捧着衣服的丫头倒也有几分伶俐,轻笑着说道,“姑娘这是说哪里话,姑娘进了长秋宫自然就是贵客,娘娘都吩咐了让奴婢们好生的伺候着。这衣服是做了迎接陛下得胜还朝的,美人也不急着穿,另外赶制一件也是来的及的。”

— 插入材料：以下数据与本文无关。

-- ==== Sys2Proof/Laws/Memory.lean ====
section
/-! SUPPORT. The laws of the byte buffers: a read after a write, and every write keeps the canonical form. -/

namespace Sys2Proof.Machine

theorem Memory.wfFrom_mono {lo lo' : Nat} (h : lo' ≤ lo) {m : Memory} (hm : m.wfFrom lo = true) :
    m.wfFrom lo' = true := by
  cases m with
  | nil => rfl
  | cons c rest =>
    obtain ⟨k, v⟩ := c
    simp only [Memory.wfFrom, Bool.and_eq_true, decide_eq_true_eq] at hm ⊢
    exact ⟨⟨by omega, hm.1.2⟩, hm.2⟩

/-- Below the first listed index everything is unlisted. -/
theorem Memory.read_below {m : Memory} {lo i : Nat} (hm : m.wfFrom lo = true) (h : i < lo) :
    m.read i = Memory.unlisted := by
  induction m generalizing lo with
  | nil => rfl
  | cons c rest ih =>
    obtain ⟨k, v⟩ := c
    simp only [Memory.wfFrom, Bool.and_eq_true, decide_eq_true_eq] at hm
    have hk : k ≠ i := by omega
    simp only [Memory.read, hk, if_false]
    exact ih hm.2 (by omega)

theorem Memory.write_wfFrom {m : Memory} {lo i : Nat} (v : Byte) (hm : m.wfFrom lo = true) (h : lo ≤ i) :
    (m.write i v).wfFrom lo = true := by
  induction m generalizing lo with
  | nil =>
    simp only [Memory.write]
    split
    · rfl
    · rename_i hv
      simp [Memory.wfFrom, h, hv]
  | cons c rest ih =>
    obtain ⟨k, w⟩ := c
    have hm' := hm
    simp only [Memory.wfFrom, Bool.and_eq_true, decide_eq_true_eq] at hm'
    simp only [Memory.write]
    split
    · split
      · exact hm
      · rename_i hik hv
        have : Memory.wfFrom (k + 1) rest = true := hm'.2
        simp only [Memory.wfFrom, Bool.and_eq_true, decide_eq_true_eq]
        exact ⟨⟨h, hv⟩, ⟨by omega, hm'.1.2⟩, this⟩
    · split
      · split
        · exact Memory.wfFrom_mono (by omega) hm'.2
        · rename_i hv
          subst_vars
          simp only [Memory.wfFrom, Bool.and_eq_true, decide_eq_true_eq]
          exact ⟨⟨h, hv⟩, hm'.2⟩
      · simp only [Memory.wfFrom, Bool.and_eq_true, decide_eq_true_eq]
        exact ⟨⟨hm'.1.1, hm'.1.2⟩, ih hm'.2 (by omega)⟩

/-- Every write keeps the canonical form. -/
theorem Memory.write_wf {m : Memory} (i : Nat) (v : Byte) (hm : m.wf = true) : (m.write i v).wf = true :=
  Memory.write_wfFrom v hm (Nat.zero_le i)

/-- A write below the capacity keeps every index below it. -/
theorem Memory.write_below {m : Memory} {cap i : Nat} (v : Byte) (hm : m.below cap = true) (h : i < cap) :
    (m.write i v).below cap = true := by
  induction m with
  | nil =>
    simp only [Memory.write]
    split <;> simp [Memory.below, h]
  | cons c rest ih =>
    obtain ⟨k, w⟩ := c
    have hc : k < cap ∧ Memory.below cap rest = true := by
      simpa only [Memory.below, List.all_cons, Bool.and_eq_true, decide_eq_true_eq] using hm
    have hcons : ∀ (a : Nat) (x : Byte) (l : Memory), a < cap → Memory.below cap l = true →
        Memory.below cap ((a, x) :: l) = true := by
      intro a x l ha hl
      simp only [Memory.below, List.all_cons, Bool.and_eq_true, decide_eq_true_eq]
      exact ⟨ha, hl⟩
    simp only [Memory.write]
    split
    · split
      · exact hm
      · exact hcons _ _ _ h hm
    · split
      · split
        · exact hc.2
        · exact hcons _ _ _ h hc.2
      · exact hcons _ _ _ hc.1 (ih hc.2)

/-- Read after write. -/
theorem Memory.read_write {m : Memory} (i j : Nat) (v : Byte) (hm : m.wf = true) :
    (m.write i v).read j = if j = i then v else m.read j := by
  have key : ∀ (m : Memory) (lo : Nat), m.wfFrom lo = true →
      (m.write i v).read j = if j = i then v else m.read j := by
    intro m
    induction m with
    | nil =>
      intro lo _
      simp only [Memory.write]
      split
      · rename_i hv
        split <;> simp_all [Memory.read]
      · by_cases hji : j = i
        · simp [Memory.read, hji]
        · simp [Memory.read, hji, Ne.symm hji]
    | cons c rest ih =>
      intro lo hm
      obtain ⟨k, w⟩ := c
      have hm' := hm
      simp only [Memory.wfFrom, Bool.and_eq_true, decide_eq_true_eq] at hm'
      simp only [Memory.write]
      split
      · rename_i hik
        split
        · rename_i hv
          by_cases hji : j = i
          · subst hji
            rw [if_pos rfl, hv]
            have hall : Memory.wfFrom k ((k, w) :: rest) = true := by
              simp only [Memory.wfFrom, Bool.and_eq_true, decide_eq_true_eq]
              exact ⟨⟨le_refl k, hm'.1.2⟩, hm'.2⟩
            exact Memory.read_below hall hik
          · simp [hji]
        · by_cases hji : j = i
          · simp [Memory.read, hji]
          · simp [Memory.read, hji, Ne.symm hji]
      · split
        · rename_i hki
          split
          · rename_i hv
            by_cases hji : j = i
            · subst hji
              rw [if_pos rfl, hv]
              exact Memory.read_below hm'.2 (by omega)
            · have : k ≠ j := by omega
              simp [Memory.read, hji, this]
          · by_cases hji : j = i
            · simp [Memory.read, hji]
            · have : k ≠ j := by omega
              simp [Memory.read, hji, this, Ne.symm hji]
        · rename_i hki
          by_cases hkj : k = j
          · have : j ≠ i := by omega
            simp [Memory.read, hkj, this]
          · simp only [Memory.read, hkj, if_false]
            exact ih (k + 1) hm'.2
  exact key m 0 hm

@[simp] theorem Memory.read_write_same {m : Memory} (i : Nat) (v : Byte) (hm : m.wf = true) :
    (m.write i v).read i = v := by
  simp [Memory.read_write i i v hm]

theorem Memory.read_write_other {m : Memory} {i j : Nat} (v : Byte) (hm : m.wf = true) (h : j ≠ i) :
    (m.write i v).read j = m.read j := by
  simp [Memory.read_write i j v hm, h]

/-- Memories of equal readings are equal data. -/
theorem Memory.eq_of_read {m m' : Memory} (hm : m.wf = true) (hm' : m'.wf = true)
    (h : ∀ i, m.read i = m'.read i) : m = m' := by
  have key : ∀ (m m' : Memory) (lo : Nat), m.wfFrom lo = true → m'.wfFrom lo = true →
      (∀ i, m.read i = m'.read i) → m = m' := by
    intro m
    induction m with
    | nil =>
      intro m' lo _ hm' h
      cases m' with
      | nil => rfl
      | cons c rest =>
        obtain ⟨k, v⟩ := c
        simp only [Memory.wfFrom, Bool.and_eq_true, decide_eq_true_eq] at hm'
        have := h k
        simp only [Memory.read, if_true] at this
        exact absurd this.symm hm'.1.2
    | cons c rest ih =>
      intro m' lo hm hm' h
      obtain ⟨k, v⟩ := c
      have hw := hm
      simp only [Memory.wfFrom, Bool.and_eq_true, decide_eq_true_eq] at hw
      cases m' with
      | nil =>
        have := h k
        simp only [Memory.read, if_true] at this
        exact absurd this hw.1.2
      | cons c' rest' =>
        obtain ⟨k', v'⟩ := c'
        have hw' := hm'
        simp only [Memory.wfFrom, Bool.and_eq_true, decide_eq_true_eq] at hw'
        have hkk : k = k' := by
          rcases Nat.lt_trichotomy k k' with hlt | heq | hgt
          · have h1 := h k
            have hall : Memory.wfFrom k' ((k', v') :: rest') = true := by
              simp only [Memory.wfFrom, Bool.and_eq_true, decide_eq_true_eq]
              exact ⟨⟨le_refl k', hw'.1.2⟩, hw'.2⟩
            rw [Memory.read_below hall hlt] at h1
            simp only [Memory.read, if_true] at h1
            exact absurd h1 hw.1.2
          · exact heq
          · have h1 := h k'
            have hall : Memory.wfFrom k ((k, v) :: rest) = true := by
              simp only [Memory.wfFrom, Bool.and_eq_true, decide_eq_true_eq]
              exact ⟨⟨le_refl k, hw.1.2⟩, hw.2⟩
            rw [Memory.read_below hall hgt] at h1
            simp only [Memory.read, if_true] at h1
            exact absurd h1.symm hw'.1.2
        subst hkk
        have hv := h k
        simp only [Memory.read, if_true] at hv
        subst hv
        have hrest : rest = rest' := by
          refine ih rest' (k + 1) hw.2 hw'.2 ?_
          intro i
          by_cases hki : k = i
          · subst hki
            rw [Memory.read_below hw.2 (by omega), Memory.read_below hw'.2 (by omega)]
          · have := h i
            simpa [Memory.read, hki] using this
        rw [hrest]
  exact key m m' 0 hm hm' h

/-- Store bytes from index `k` on. -/
def Memory.writeAll (m : Memory) (k : Nat) : Bytes → Memory
  | [] => m
  | v :: vs => Memory.writeAll (m.write k v) (k + 1) vs

theorem Memory.writeAll_wf {m : Memory} (k : Nat) (bs : Bytes) (h : m.wf = true) : (m.writeAll k bs).wf = true := by
  induction bs generalizing m k with
  | nil => exact h
  | cons v vs ih => exact ih _ (Memory.write_wf k v h)

theorem Memory.read_writeAll {m : Memory} (k i : Nat) (bs : Bytes) (h : m.wf = true) :
    (m.writeAll k bs).read i = if k ≤ i ∧ i < k + bs.length then bs.getD (i - k) 0 else m.read i := by
  induction bs generalizing m k with
  | nil =>
    have : ¬ (k ≤ i ∧ i < k + 0) := by omega
    simp [Memory.writeAll]
  | cons v vs ih =>
    simp only [Memory.writeAll]
    rw [ih (k + 1) (Memory.write_wf k v h), Memory.read_write k i v h]
    simp only [List.length_cons]
    by_cases hik : i = k
    · subst hik
      have h1 : ¬ (i + 1 ≤ i ∧ i < i + 1 + vs.length) := by omega
      have h2 : i ≤ i ∧ i < i + (vs.length + 1) := by omega
      simp
    · by_cases h1 : k + 1 ≤ i ∧ i < k + 1 + vs.length
      · have h2 : k ≤ i ∧ i < k + (vs.length + 1) := by omega
        rw [if_pos h1, if_pos h2]
        obtain ⟨j, hj⟩ : ∃ j, i - k = j + 1 := ⟨i - k - 1, by omega⟩
        have hj' : i - (k + 1) = j := by omega
        rw [hj, hj', List.getD_cons_succ]
      · have h2 : ¬ (k ≤ i ∧ i < k + (vs.length + 1)) := by omega
        rw [if_neg h1, if_neg h2, if_neg hik]

/-- The first bytes after storing a string at index 0 are the string. -/
theorem Memory.prefixBytes_writeAll {m : Memory} (bs : Bytes) (h : m.wf = true) :
    (m.writeAll 0 bs).prefixBytes bs.length = bs := by
  apply List.ext_getElem
  · simp [Memory.prefixBytes]
  · intro i h1 h2
    have h3 : i < bs.length := h2
    simp [Memory.prefixBytes, Memory.read_writeAll 0 i bs h, h3]

theorem Memory.writeAll_below {m : Memory} {cap : Nat} (k : Nat) (bs : Bytes) (h : m.below cap = true)
    (hk : k + bs.length ≤ cap) : (m.writeAll k bs).below cap = true := by
  induction bs generalizing m k with
  | nil => exact h
  | cons v vs ih =>
    simp only [List.length_cons] at hk
    exact ih _ (Memory.write_below v h (by omega)) (by omega)

theorem Memory.prefixBytes_length (m : Memory) (n : Nat) : (m.prefixBytes n).length = n := by
  simp [Memory.prefixBytes]

theorem Memory.prefixBytes_get (m : Memory) (n k : Nat) (h : k < n) :
    (m.prefixBytes n)[k]? = some (m.read k) := by
  simp [Memory.prefixBytes, h]

end Sys2Proof.Machine
end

任缳连连推拒,那两个小丫头倒显得有些为难,“姑娘可别推辞了,一件衣服而已,美人不会介意的。”
在她们看来许美人不介意,任缳就应该欣然接受,可是,对于任缳来说,她不接受任何的施舍。“请你们帮我个忙,出来的时候匆忙,我的东西都还在教坊司。别的倒还罢了,只是有一口小箱子,请人帮我带过来。”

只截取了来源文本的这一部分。